One Year Ago |
We leave this afternoon for outdoor school on the mountain where Randle is the closest town. It's bad enough that I lose this entire weekend to the preparation and departure, but the rain splatting outside my window taunts with the promise of what the next week holds: hours of being cold and damp, days of nothing but brown food (iceberg lettuce the only green food, and that only for one meal), no time off, homesick kids smelling like wet puppies.
It's so easy to be optimistic and spiritual when the sun shines. Even when life slides sideways, if the air is warm and golden, and I know I can come home to dry clothes, a good meal, and the comfort of my own bed, hope always wins the day. I'm having a really difficult time being sunny about this coming week.
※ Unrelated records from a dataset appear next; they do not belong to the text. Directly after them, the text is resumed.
-- ==== Sys2Proof/Tests/Slice0.lean ====
section
/-! SUPPORT. Tests: the refusals of WellFormed, the decoding of every recovered form, one step or one
meaning per vector of `spec/95_test_vectors.md`, and for every statement with hypotheses a witness that
meets them. -/

namespace Sys2Proof.Tests

open Sys2Proof.Machine

/-! ### Helpers -/

/-- The state after reset with some registers written. -/
def regs (l : List (RegNum × Word)) : State := l.foldl (fun s e => s.setReg e.1 e.2) State.reset

/-- A state with words of memory written, at the addresses given. -/
def withWords (s : State) (l : List (Word × Word)) : State :=
  { s with mem := (l.foldl (fun t e => t.writeValue e.1 4 e.2) s).mem }

/-- Whether an outcome is a next state of which `f` holds. -/
def next (r : Result) (f : State → Bool) : Bool :=
  match r with
  | .next t => f t
  | _ => false

/-- Whether an outcome is the given refusal. -/
def refuses (r : Result) (x : Refusal) : Bool :=
  match r with
  | .refused y => decide (y = x)
  | _ => false

/-- Whether the rows of bits, word and instruction decode as they say. -/
def decodes (l : List (Nat × Nat × Instr)) : Bool :=
  l.all fun e => decide (decodeTableWord e.1 e.2.1 = some e.2.2)

/-- Whether bytes are refused with an error. -/
def fails (bytes : List Byte) (e : DecodeError) : Bool :=
  match decode bytes with
  | .error d => decide (d = e)
  | .ok _ => false

/-! ### WellFormed -/

theorem test_addi_needs_a_destination : (Instr.btAddi 0 1).wellFormed = false := by decide
theorem test_mov_needs_a_destination : (Instr.btMov 0 1).wellFormed = false := by decide
theorem test_addi_is_well_formed : (Instr.btAddi 31 1).wellFormed = true := by decide
theorem test_ill_formed_placement_is_refused :
    refuses (step { State.reset with asm := [(0, .btAddi 0 1)] }) .unknownEncoding = true := by decide

/-! ### Decoding: the words of `spec/95_test_vectors.md` section 3, one per recovered form -/

theorem test_decode_011000 : decodes
    [(24, 0x606429, .bnOr 3 4 5), (24, 0x63E08A, .bnXor 31 0 17), (24, 0x60642B, .bnNand 3 4 5),
      (24, 0x60642D, .bnSub 3 4 5), (24, 0x63E08E, .bnSll 31 0 17), (24, 0x60642F, .bnSrl 3 4 5)] = true := by
  decide
theorem test_decode_011001 : decodes
    [(24, 0x646428, .bnSra 3 4 5), (24, 0x67E089, .bnRor 31 0 17), (24, 0x64642A, .bnCmov 3 4 5),
      (24, 0x64642B, .bnMul 3 4 5), (24, 0x64642C, .bnDiv 3 4 5), (24, 0x67E08D, .bnDivu 31 0 17),
      (24, 0x64642F, .bnAddc 3 4 5)] = true := by decide
theorem test_decode_011010 : decodes
    [(24, 0x686428, .bnSubb 3 4 5), (24, 0x6BE089, .bnFlb 31 0 17), (24, 0x68642B, .bnMulh 3 4 5),
      (24, 0x68642C, .bnMod 3 4 5), (24, 0x68642F, .bnCmpxchg 3 4 5)] = true := by decide
theorem test_decode_float_and_adds : decodes
    [(24, 0x706428, .fnAddS 3 4 5), (24, 0x706429, .fnSubS 3 4 5), (24, 0x73E08A, .fnMulS 31 0 17),
      (24, 0x70642B, .fnDivS 3 4 5), (24, 0x746428, .bnAdds 3 4 5)] = true := by decide
theorem test_decode_shifts : decodes
    [(24, 0x6C6420, .bnSlli 3 4 4), (24, 0x6FF1F9, .bnSrli 31 17 31), (24, 0x6C6422, .bnSrai 3 4 4),
      (24, 0x6FF1FB, .bnRori 31 17 31), (24, 0x6C6424, .bnSlli 3 4 4)] = true := by decide
theorem test_decode_two_registers : decodes
    [(24, 0x3E0418, .bnExtbz 3 4), (24, 0x3E11F9, .bnExtbs 31 17), (24, 0x3E041A, .bnExthz 3 4),
      (24, 0x3E041B, .bnExths 3 4), (24, 0x3E11FC, .bnFf1 31 17), (24, 0x3E041D, .bnClz 3 4),
      (24, 0x3E041F, .bnSwab 3 4), (24, 0x7E0418, .fnFtoiS 3 4), (24, 0x7E11F9, .fnItofS 31 17),
      (24, 0x3EC418, .bnExtbz 3 4)] = true := by decide
theorem test_decode_short : decodes
    [(16, 0x007F, .btAddi 3 15), (16, 0x03F8, .btAddi 31 8), (16, 0x001F, .btNop 15), (16, 0x0003, .btTrap 3),
      (16, 0x0464, .btMov 3 4), (16, 0x043F, .btMov 1 31), (16, 0x0400, .btRfe), (16, 0x0401, .btEi),
      (16, 0x0402, .btDi)] = true := by decide

/-- Section 3.5: words without an instruction. -/
theorem test_refused_words :
    ([[0x60, 0x64, 0x28], [0x64, 0x64, 0x2E], [0x68, 0x64, 0x2A], [0x70, 0x64, 0x2C], [0x74, 0x64, 0x29],
      [0x3E, 0x04, 0x1E], [0x3E, 0x24, 0x18], [0x3D, 0x04, 0x18], [0x7E, 0x04, 0x1A], [0x00, 0x20],
      [0xFF]].all fun b => fails b .unknownEncoding) = true := by decide
theorem test_reserved_mov : (fails [0x04, 0x03] .reservedBtMov && fails [0x04, 0x1F] .reservedBtMov) = true := by
  decide

/-! ### Meanings: vectors of `spec/95_test_vectors.md` section 2 -/

theorem test_add_carry : next (exec (.bnAdd 3 4 5) (regs [(4, 0xFFFFFFFF), (5, 1)]))
    (fun t => t.reg 3 == 0 && t.flagCy && !t.flagOv && t.pc == 3) = true := by decide
theorem test_addc_overflow : next (exec (.bnAddc 3 4 5) ((regs [(4, 0x7FFFFFFF)]).setCy true))
    (fun t => t.reg 3 == 0x80000000 && !t.flagCy && t.flagOv) = true := by decide
theorem test_addi_reads_destination : next (exec (.btAddi 3 0x8) (regs [(3, 8)]))
    (fun t => t.reg 3 == 0 && t.flagCy && !t.flagOv && t.pc == 2) = true := by decide
theorem test_subb_borrow : next (exec (.bnSubb 3 4 5) ((regs [(5, 0xFFFFFFFF)]).setCy true))
    (fun t => t.reg 3 == 0 && t.flagCy && !t.flagOv) = true := by decide
theorem test_adds_clamps_low : next (exec (.bnAdds 3 4 5) (regs [(4, 0x80000000), (5, 0xFFFFFFFF)]))
    (fun t => t.reg 3 == 0x80000000 && t.flagCy && t.flagOv) = true := by decide
theorem test_subs_is_sticky : next (exec (.bSubs 3 4 5) ((regs [(4, 5), (5, 3)]).setOv true))
    (fun t => t.reg 3 == 2 && t.flagOv && !t.flagCy) = true := by decide
theorem test_mul_overflow : next (exec (.bnMul 3 4 5) (regs [(4, 0x80000000), (5, 0xFFFFFFFF)]))
    (fun t => t.reg 3 == 0x80000000 && t.flagOv) = true :=
  (by decide : ∀ cy, next (.next ((((State.setReg (regs [(4, 0x80000000), (5, 0xFFFFFFFF)]) 3 0x80000000).setOvCy
    true cy).drawn).advance .bn)) (fun t => t.reg 3 == 0x80000000 && t.flagOv) = true) (Config.freeBit 0)
theorem test_mulh_signed : next (exec (.bnMulh 3 4 5) (regs [(4, 0xFFFFFFFF), (5, 1)]))
    (fun t => t.reg 3 == 0xFFFFFFFF) = true := by decide
theorem test_div_truncates : next (exec (.bnDiv 3 4 5) (regs [(4, 0xFFFFFFF9), (5, 2)]))
    (fun t => t.reg 3 == 0xFFFFFFFD && !t.flagOv && !t.flagCy) = true := by decide
theorem test_div_by_zero_runs_on : next (exec (.bnDiv 3 4 5) (regs [(4, 5)]))
    (fun t => t.flagCy && t.pc == 3) = true :=
  (by decide : ∀ ov, next (.next ((((regs [(4, 5)]).setOvCy ov true).drawn).advance .bn))
    (fun t => t.flagCy && t.pc == 3) = true) (Config.freeBit 0)
theorem test_mod_sign : next (exec (.bnMod 3 4 5) (regs [(4, 0xFFFFFFF9), (5, 2)]))
    (fun t => t.reg 3 == 0xFFFFFFFF) = true := by decide
theorem test_mac_carry : next (exec (.bMac 4 5)
    (((regs [(4, 1), (5, 1)]).setMachi 0xFFFFFFFF).setMaclo 0xFFFFFFFF))
    (fun t => t.machi == 0 && t.maclo == 0 && t.ur == 4) = true := by decide
theorem test_macs_clamps : next (exec (.bMacs 4 5)
    (((regs [(4, 0xFFFFFFFF), (5, 1)]).setMachi 0x80000000).setMaclo 0))
    (fun t => t.machi == 0x80000000 && t.maclo == 0 && t.ur == 6) = true := by decide
theorem test_nand : next (exec (.bnNand 3 4 5) (regs [(4, 0xFF00FF00), (5, 0x0FF00FF0)]))
    (fun t => t.reg 3 == 0xF0FFF0FF) = true := by decide
theorem test_xori_sign_extends : next (exec (.bwXori 3 4 0x800000) State.reset)
    (fun t => t.reg 3 == 0xFF800000 && t.pc == 6) = true := by decide
theorem test_sra_ignores_high_amount : next (exec (.bnSra 3 4 5) (regs [(4, 0x80000001), (5, 0xFFFFFFE1)]))
    (fun t => t.reg 3 == 0xC0000000) = true := by decide
theorem test_rori : next (exec (.bnRori 3 4 4) (regs [(4, 0x87654321)]))
    (fun t => t.reg 3 == 0x18765432) = true := by decide
theorem test_bitrev : next (exec (.bnBitrev 3 4) (regs [(4, 0x12345678)]))
    (fun t => t.reg 3 == 0x1E6A2C48) = true := by decide +kernel
theorem test_clz_of_zero : next (exec (.bnClz 3 4) State.reset) (fun t => t.reg 3 == 0xFFFFFFFF) = true := by
  decide
theorem test_ff1_of_bit_31 : next (exec (.bnFf1 3 4) (regs [(4, 0x80000000)])) (fun t => t.reg 3 == 32) = true := by
  decide
theorem test_flb : next (exec (.bnFlb 3 4 5) (regs [(4, 0x11223344), (5, 0x55223399)]))
    (fun t => t.reg 3 == 2) = true := by decide
theorem test_exths : next (exec (.bnExths 3 4) (regs [(4, 0x12348000)])) (fun t => t.reg 3 == 0xFFFF8000) = true := by
  decide
theorem test_movhi : next (exec (.bMovhi 3 0x1234) ((State.reset.setOv true).setCy true))
    (fun t => t.reg 3 == 0x12340000 && !t.flagOv && !t.flagCy) = true := by decide
theorem test_r0_is_not_written : next (exec (.btMovi 0 5) State.reset) (fun t => t.reg 0 == 0 && t.pc == 2) = true := by
  decide
theorem test_sfgtui_sign_extends : next (exec (.bnSfgtui 4 0x80) (regs [(4, 0x7F)])) (fun t => !t.flagF) = true := by
  decide
theorem test_bf_wraps : next (exec (.bnBf 0x800) ((State.reset.setF true).setPc 0x100))
    (fun t => t.pc == 0xFFFFF900) = true := by decide
theorem test_cov : next (exec .bCov ((State.reset.setOv true).setPc 0x100))
    (fun t => t.pc == 0x103 && !t.flagOv) = true := by decide
theorem test_bno_keeps_overflow : next (exec (.bnBno 0xC) ((State.reset.setOv true).setPc 0x100))
    (fun t => t.pc == 0x103 && t.flagOv) = true := by decide
theorem test_bno_3_clears_overflow : next (exec (.bnBno 3) ((State.reset.setOv true).setPc 0x100))
    (fun t => t.pc == 0x103 && !t.flagOv) = true := by decide
theorem test_beqi_zero_extends : next (exec (.bnBeqi 4 0x1F 0x10) ((regs [(4, 0x1F)]).setPc 0x100))
    (fun t => t.pc == 0x110) = true := by decide
theorem test_bltui_sign_extends : next (exec (.bgBltui 4 0x10 8) ((regs [(4, 0x80000000)]).setPc 0x100))
    (fun t => t.pc == 0x108) = true := by decide
theorem test_bleu_exchanges : next (exec (.bBleu 4 5 (.bg 8)) ((regs [(4, 0xFFFFFFFF)]).setPc 0x100))
    (fun t => t.pc == 0x104) = true := by decide
theorem test_jalr_reads_r9_first : next (exec (.bJalr 9) ((regs [(9, 0x2000)]).setPc 0x100))
    (fun t => t.pc == 0x2000 && t.reg 9 == 0x103) = true := by decide
theorem test_jma : next (exec (.bwJma 3 0x300) ((withWords State.reset [(0x400, 0x2000)]).setPc 0x100))
    (fun t => t.pc == 0x2000 && t.reg 3 == 0x400) = true := by decide
theorem test_entri : next (exec (.bnEntri 2 3) (regs [(1, 0x1000), (9, 0xAAAA0009), (10, 0xBBBB000A)]))
    (fun t => t.reg 1 == 0xFEC && t.readValue 0xFFC 4 == 0xAAAA0009 && t.readValue 0xFF8 4 == 0xBBBB000A) = true := by
  decide
theorem test_reti : next (exec (.bnReti 2 3) (withWords (regs [(1, 0xFEC)]) [(0xFFC, 0x200), (0xFF8, 0x11110000)]))
    (fun t => t.reg 1 == 0x1000 && t.reg 9 == 0x200 && t.reg 10 == 0x11110000 && t.pc == 0x200) = true := by
  decide
theorem test_lhz_scales_then_extends : next (exec (.bgLhz 3 0x7FFF 5)
    (withWords (regs [(5, 0x1008)]) [(0x1004, 0x8000FF01)])) (fun t => t.reg 3 == 0xFF01) = true := by decide
theorem test_lwz_little : next (exec (.bnLwz 3 0 4)
    { withWords (regs [(4, 0x1000)]) [(0x1000, 0x12345678)] with params := { resetParams with endian := .little } })
    (fun t => t.reg 3 == 0x78563412) = true := by decide
theorem test_lwz_misaligned : refuses (exec (.bgLwz 3 0 5) (regs [(5, 0x1002)])) .misaligned = true := by decide
theorem test_lwz_split : next (exec (.bgLwz 3 0 5)
    { withWords (regs [(5, 0x1002)]) [(0x1000, 0x12345678), (0x1004, 0x8000FF01)] with
      params := { resetParams with misaligned := .split } }) (fun t => t.reg 3 == 0x56788000) = true := by decide
theorem test_sh : next (exec (.bnSh 1 4 5) (withWords (regs [(4, 0x2000), (5, 0x1234ABCD)]) [(0x2000, 0)]))
    (fun t => t.readValue 0x2000 4 == 0xABCD) = true := by decide
theorem test_mlwz : next (exec (.bnMlwz 30 0 4 0) (withWords (regs [(4, 0x1000)]) [(0x1000, 1), (0x1004, 2)]))
    (fun t => t.reg 30 == 1 && t.reg 31 == 2) = true := by decide
theorem test_mlwz_register_range : refuses (exec (.bnMlwz 30 0 4 1) State.reset) .registerRange = true := by decide
theorem test_msw : next (exec (.bnMsw 2 4 10 0) (regs [(4, 0x1000), (10, 1), (11, 2)]))
    (fun t => t.readValue 0x1008 4 == 1 && t.readValue 0x100C 4 == 2) = true := by decide
theorem test_lma : next (exec (.bwLma 3 0x300)
    ((withWords State.reset [(0x400, 0x1000), (0x1000, 0xCAFEF00D)]).setPc 0x100))
    (fun t => t.reg 3 == 0xCAFEF00D) = true := by decide
theorem test_aadd : next (exec (.bnAadd 5 4 5) (withWords (regs [(4, 0xFFFFFFFF), (5, 0x1000)]) [(0x1000, 10)]))
    (fun t => t.reg 5 == 9 && t.readValue 0x1000 4 == 9) = true := by decide
theorem test_cmpxchg_fails : next (exec (.bnCmpxchg 3 4 5)
    (withWords (regs [(3, 6), (4, 9), (5, 0x1000)]) [(0x1000, 5)]))
    (fun t => t.reg 3 == 5 && t.flagF && t.readValue 0x1000 4 == 5) = true := by decide
theorem test_ld_is_refused : refuses (exec (.bgLd 3 1 4) State.reset) .not32bit = true := by decide
theorem test_trap_taken : next (exec (.btTrap 2) ((State.reset.setSr 0xA06).setPc 0x100))
    (fun t => t.esr == 0xA06 && t.epcr == 0x100 && t.sr == 0xA00 && t.pc == 0x200) = true := by decide
theorem test_trap_not_taken : next (exec (.btTrap 15) ((State.reset.setSr 0x10000).setPc 0x100))
    (fun t => t.pc == 0x102 && t.sr == 0x10000) = true := by decide
theorem test_sys : next (exec (.bSys none) ((State.reset.setSr 6).setPc 0x100))
    (fun t => t.esr == 6 && t.epcr == 0x103 && t.sr == 0 && t.pc == 0x300) = true := by decide
theorem test_rfe : next (exec .btRfe ((State.reset.setEsr 0xFFFFFFFF).setEpcr 1))
    (fun t => t.sr == 0xFFFFFFFF && t.pc == 1) = true := by decide
theorem test_di : next (exec .btDi (State.reset.setSr 0xE07)) (fun t => t.sr == 0xE01 && t.pc == 2) = true := by
  decide
theorem test_mfspr_ors : next (exec (.bwMfspr 3 4 1) ((regs [(4, 0x2801)]).setMaclo 0xC))
    (fun t => t.reg 3 == 0xC) = true := by decide
theorem test_mtspr_sr : next (exec (.bwMtspr 0 5 0x11) (regs [(5, 0xC04)]))
    (fun t => t.sr == 0xC04 && t.flagCy && t.flagOv && t.flagIee && !t.flagF && !t.flagTee) = true := by decide
theorem test_fadd_ties_to_even : next (exec (.fnAddS 3 4 5) (regs [(4, 0x3F800001), (5, 0x33800000)]))
    (fun t => t.reg 3 == 0x3F800002 && t.ur == 0x80) = true := by decide
theorem test_fdiv_by_zero : next (exec (.fnDivS 3 4 5) (regs [(4, 0xBF800000)]))
    (fun t => t.reg 3 == 0xFF800000 && t.ur == 0x200) = true := by decide
theorem test_ftoi_saturates : next (exec (.fnFtoiS 3 4) (regs [(4, 0xCF000001)]))
    (fun t => t.reg 3 == 0x80000000 && t.ur == 0x100) = true := by decide
theorem test_fbge_of_nan : next (exec (.fgBgeS 4 5 8) (regs [(4, 0x7FC00000), (5, 0x7FC00000)]))
    (fun t => t.pc == 4) = true := by decide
I've done what I can to prepare. New rain gear, including new boots with owls on them. Apples and healthy snacks. Extra bedding. Until the rain, I was even looking forward to this year's camp. Mostly because this will be the first one I'm not in pain, or sick. And for the chance to spend time in the woods with my class, with whom I fall more in love every day.
My sense of dread is as heavy as wet clothes. Walt's reassurances and offers to help only annoy. If there was any graceful way to not go, I would choose it.
But there's no way out that allows me to be the person I want to be. If I can somehow find of my sense of adventure, trust that I can not only endure but also enjoy, face each moment as it arrives rather than deciding (knowing, even) ahead how bad it will be—and there is the key. Not just to the coming week, but to everything.
I don't know what gifts the next few days are going to bring. I do know they're not going to be what I'd pictured, or wanted. I don't know where I'll find the grit to be cheerful and happy and to laugh at the misery that will surely try to dominate. There's even a chance I won't. And maybe that fear is the root of my dread.
A Pema Chodron quote is pinned to the bulletin board to my right: "You are the sky. Everything else—it's just the weather." I set out into this day, and into the week, claiming the sky beyond the weather, and choosing to be grateful for the opportunity to do just that.